I recently came across the following quote on the Internet, attributed to Ariel Sharon in 1988: “You don’t simply bundle people onto trucks and drive them away. I prefer to advocate a more positive policy… to create, in effect, a condition that in a positive way will induce people to leave.” The quotation is used, consistently, to suggest that Israel is continuing Sharon’s policy of encouraging Palestinians to leave the West Bank and Gaza through “positive” action, by which the quoters mean making the Palestinians’ life so miserable that they will want to leave.
Courtesy of Lexis-Nexis, I was able to track down the original source, at article in the Times of London in August 1988. Here is what that sources states:
He [Sharon] said: ‘You don’t simply bundle people on to trucks and drive them away.’ Rather, he added, ‘I prefer to advocate a positive policy, like enhancing the levels of technical education in the (occupied) areas to create, in effect, a condition that in a positive way will induce people to leave.”
Let’s first note that there are two potential problems with this quote even in its original context. Sharon was undoubtedly speaking in Hebrew, and this is an English translation, which may or may not capture the nuances of what he said, and for that matter may or may not be accurate. Second, while the author makes it look like this is one continuous quotation, it’s not clear that it is; the two sentences may have been spoken well apart, changing the meaning substantially.

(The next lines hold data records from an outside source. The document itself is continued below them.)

/-- The whole unit as one function (R71): decoding and the 77 meanings together give what R71 says, for every word and every operand. The clause on the history is the model's choice, of which R71 says nothing (assumption log 4). -/
def Obligations.StepGivesUnitResponse : Prop :=
  ∀ s : State, ∃ t, step s = .next t ∧ t.portR = (unitResponse ⟨s.cmd, s.a, s.b⟩).r ∧
    t.portStatus = (unitResponse ⟨s.cmd, s.a, s.b⟩).status ∧ t.cmd = s.cmd ∧ t.a = s.a ∧ t.b = s.b ∧
    t.history = ⟨⟨s.cmd, s.a, s.b⟩, unitResponse ⟨s.cmd, s.a, s.b⟩⟩ :: s.history

/-- A step is exec of the decoded command; a word that does not decode is answered with IllegalCommand (R66, R71). -/
def Obligations.StepRunsDecodedCommand : Prop :=
  (∀ (s : State) (i : Instr), decode s.cmd = .ok i → step s = exec i s) ∧
    (∀ (s : State) (e : DecodeError), decode s.cmd = .error e → Errs s (step s) .illegalCommand 2)

/-- No command reads anything a previous command wrote (R20). The history, to which each step adds its event, is the model's record (assumption log 4). -/
def Obligations.ResponseDependsOnCommandOnly : Prop :=
  ∀ s t : State, s.cmd = t.cmd → s.a = t.a → s.b = t.b → ∃ resp,
    step s = .next ⟨s.cmd, s.a, s.b, ⟨⟨s.cmd, s.a, s.b⟩, resp⟩ :: s.history⟩ ∧
    step t = .next ⟨t.cmd, t.a, t.b, ⟨⟨t.cmd, t.a, t.b⟩, resp⟩ :: t.history⟩

/-- R66: clauses (a) to (d) give IllegalCommand and no other effect; every other word of the 65536 is legal. -/
def Obligations.IllegalWordsAnsweredOthersDecode : Prop :=
  (∀ s : State, IllegalWord s.cmd → Errs s (step s) .illegalCommand 2) ∧
    (∀ w : CmdWord, ¬ IllegalWord w → ∃ i : Instr, i.wellFormed = true ∧ decode w = .ok i)

/-- The error kinds, their codes and their order (R200, R204, R206): the step never stops, and nothing else gives a STATUS other than 0. -/
def Obligations.StatusCodesExact : Prop :=
  ∀ s : State, ∃ t, step s = .next t ∧ (t.portStatus = 2 ↔ IllegalWord s.cmd) ∧
    (t.portStatus = 1 ↔ MismatchedWord s.cmd) ∧
    (t.portStatus = 0 ↔ ¬ IllegalWord s.cmd ∧ ¬ MismatchedWord s.cmd) ∧
    t.portStatus ≠ 3 ∧ (t.portStatus ≠ 0 → t.portR = 0)

/-- Responses come back in the order of their commands, and each is the function of its own command (R23, R47, R235). The host that presents them one a step is the model's (`serve`, assumption log 5). -/
def Obligations.ServeAnswersInOrder : Prop :=
  ∀ (cs : List Command) (s : State), ∃ t, serve cs s = .next t ∧
    t.history = (cs.map fun c => (⟨c, unitResponse c⟩ : Event)).reverse ++ s.history

/-- Any two commands, on one port or on two, in either order, produce the same two responses (R47, R215). That a row of ports is a list of states, moved one at a time, is the model's choice (assumption log 9). -/
def Obligations.PortsDoNotInterfere : Prop :=
  (∀ (ports : List State) (n : Nat) (c : Command) (s : State), ports[n]? = some s →
      ∃ qs t, servePort n c ports = some qs ∧ step (s.present c) = .next t ∧ qs[n]? = some t ∧
        ∀ m, m ≠ n → qs[m]? = ports[m]?) ∧
    (∀ (ports : List State) (n m : Nat) (c d : Command), n ≠ m →
      (servePort n c ports).bind (servePort m d) = (servePort m d ports).bind (servePort n c)) ∧
    (∀ (s : State) (c d : Command), ∃ t u rc rd, serve [c, d] s = .next t ∧ serve [d, c] s = .next u ∧
      t.history = ⟨d, rd⟩ :: ⟨c, rc⟩ :: s.history ∧ u.history = ⟨c, rc⟩ :: ⟨d, rd⟩ :: s.history)

/-- Operand and result assembly (R64): what lies above the width is ignored; one-operand commands ignore all of B; R is zero-extended. The history is the model's record (assumption log 4). -/
def Obligations.UnusedOperandBitsIgnored : Prop :=
  ∀ s t : State, s.cmd = t.cmd →
    let op := s.cmd.toNat % 16
    let k := s.cmd.toNat / 16 % 8
    let w := if op = 9 then 2 ^ (k - 1) else 2 ^ k
    s.a.toNat % 2 ^ w = t.a.toNat % 2 ^ w →
    (op ∈ [1, 2, 9] → s.b.toNat % 2 ^ w = t.b.toNat % 2 ^ w) →
    ∃ resp, step s = .next ⟨s.cmd, s.a, s.b, ⟨⟨s.cmd, s.a, s.b⟩, resp⟩ :: s.history⟩ ∧
      step t = .next ⟨t.cmd, t.a, t.b, ⟨⟨t.cmd, t.a, t.b⟩, resp⟩ :: t.history⟩ ∧
      resp.r.toNat < 2 ^ resultWidth s.cmd

/-- Each legal operation has exactly one command word (R68). -/
def Obligations.DecodeEncodeAgree : Prop :=
  (∀ i : Instr, i.wellFormed = true → decode (encode i) = .ok i ∧
      (encode i).toNat = (i.iota <<< 7) ||| (i.level <<< 4) ||| i.op.code ∧ (i.op ≠ .mulp → i.iota = 0)) ∧
    (∀ (w : CmdWord) (i : Instr), decode w = .ok i → i.wellFormed = true ∧ encode i = w) ∧
    (∀ (i : Instr) (s : State), i.wellFormed = true → i.level < i.iota →
      Errs s (exec i s) .extensionDegreeMismatch 1)

/-- The example words of R69. -/
def Obligations.SpecExampleWordsDecode : Prop :=
  decode 0x0042 = .ok .mul16 ∧ decode 0x0075 = .ok .inv128 ∧ decode 0x0156 = .ok (.mulp32 2) ∧
    decode 0x0037 = .ok .hi8 ∧ decode 0x0019 = .ok .join2 ∧ decode 0x0000 = .ok .cons1

/-- CONS (R96), all eight levels. -/
def Obligations.ConsAnswersMaskedOperand : Prop :=
  (∀ p ∈ ([(.cons1, 0), (.cons2, 1), (.cons4, 2), (.cons8, 3),
      (.cons16, 4), (.cons32, 5), (.cons64, 6), (.cons128, 7)] : List (Instr × Nat)),
      decode (BitVec.ofNat 16 (0 ||| p.2 <<< 4)) = .ok p.1 ∧
      ∀ s : State, Completes s (exec p.1 s) fun r => r.toNat = s.a.toNat % 2 ^ 2 ^ p.2)

/-- ADD (R100), all eight levels. -/
def Obligations.AddAnswersXor : Prop :=
  (∀ p ∈ ([(.add1, 0), (.add2, 1), (.add4, 2), (.add8, 3),
      (.add16, 4), (.add32, 5), (.add64, 6), (.add128, 7)] : List (Instr × Nat)),
      decode (BitVec.ofNat 16 (1 ||| p.2 <<< 4)) = .ok p.1 ∧
      ∀ s : State, Completes s (exec p.1 s) fun r => r.toNat = (s.a.toNat % 2 ^ 2 ^ p.2) ^^^ (s.b.toNat % 2 ^ 2 ^ p.2))

/-- MUL (R171), all eight levels; what mul_k is, the recursion and ring statements say. -/
def Obligations.MulAnswersFieldProduct : Prop :=
  (∀ p ∈ ([(.mul1, 0), (.mul2, 1), (.mul4, 2), (.mul8, 3),
      (.mul16, 4), (.mul32, 5), (.mul64, 6), (.mul128, 7)] : List (Instr × Nat)),
      decode (BitVec.ofNat 16 (2 ||| p.2 <<< 4)) = .ok p.1 ∧
      ∀ s : State, Completes s (exec p.1 s) fun r => r = (Tower.mul p.2 (s.a.setWidth (2 ^ p.2)) (s.b.setWidth (2 ^ p.2))).setWidth 128 ∧
        r.toNat < 2 ^ 2 ^ p.2)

But let’s take the London Times story at face value. What Sharon is saying is that if we make life better for the Palestinians, by, for example, increasing their levels of technical education, they will be induced to seek better opportunities abroad, and will thus leave voluntarily. “Positive,” then, was meant to connote action that helps the Palestinians while at the same time serving Israelis interests by encouraging Palestinians to seek greener pastures elsewhere. One may still very reasonably object to this sentiment, but it’s a far cry from the truncated version peddled on anti-Israel websites, which intentionally leaves out Sharon’s one example of “positive” action, enhancing technical education, and instead makes it seem like Sharon was promoting far a more ominous form of “positive” action. [Update: Note that in the original Hebrew, this would likely have been clear even without the example, because Sharon assumedly used a Hebrew word meaning something like “favorable” or “beneficial”, without the ambiguity of the English word “positive.”]
I’ve learned over the years not to trust quotations that contain an ellipsis. (Some websites get around this skepticism by eliminating the ellipsis, and pretending they are reprinting a direct quote from Sharon.) It’s not that such quotations never accurately reflect the original; I use ellipses myself. Rather, it’s that such quotations are too easily manipulated, and to the extent they are used to prove something profound, the reader must simply be skeptical until he gets his hands on the entire original quotation. (Some leading scholars have even been known to ellipsis-out a “not”, changing the meaning of a quotation to its exact opposite).
The Sharon example provides a perfect case where one should be presumptively skeptical–websites are using a 20 year old quotation, with a controversial figure saying something that seems completely outrageous, to prove a political point.
UPDATE: BTW, some websites even use the Sharon quote to claim that Sharon favored forcible transfer of the Palestinian population, when in context it’s clear that he was arguing against such policies.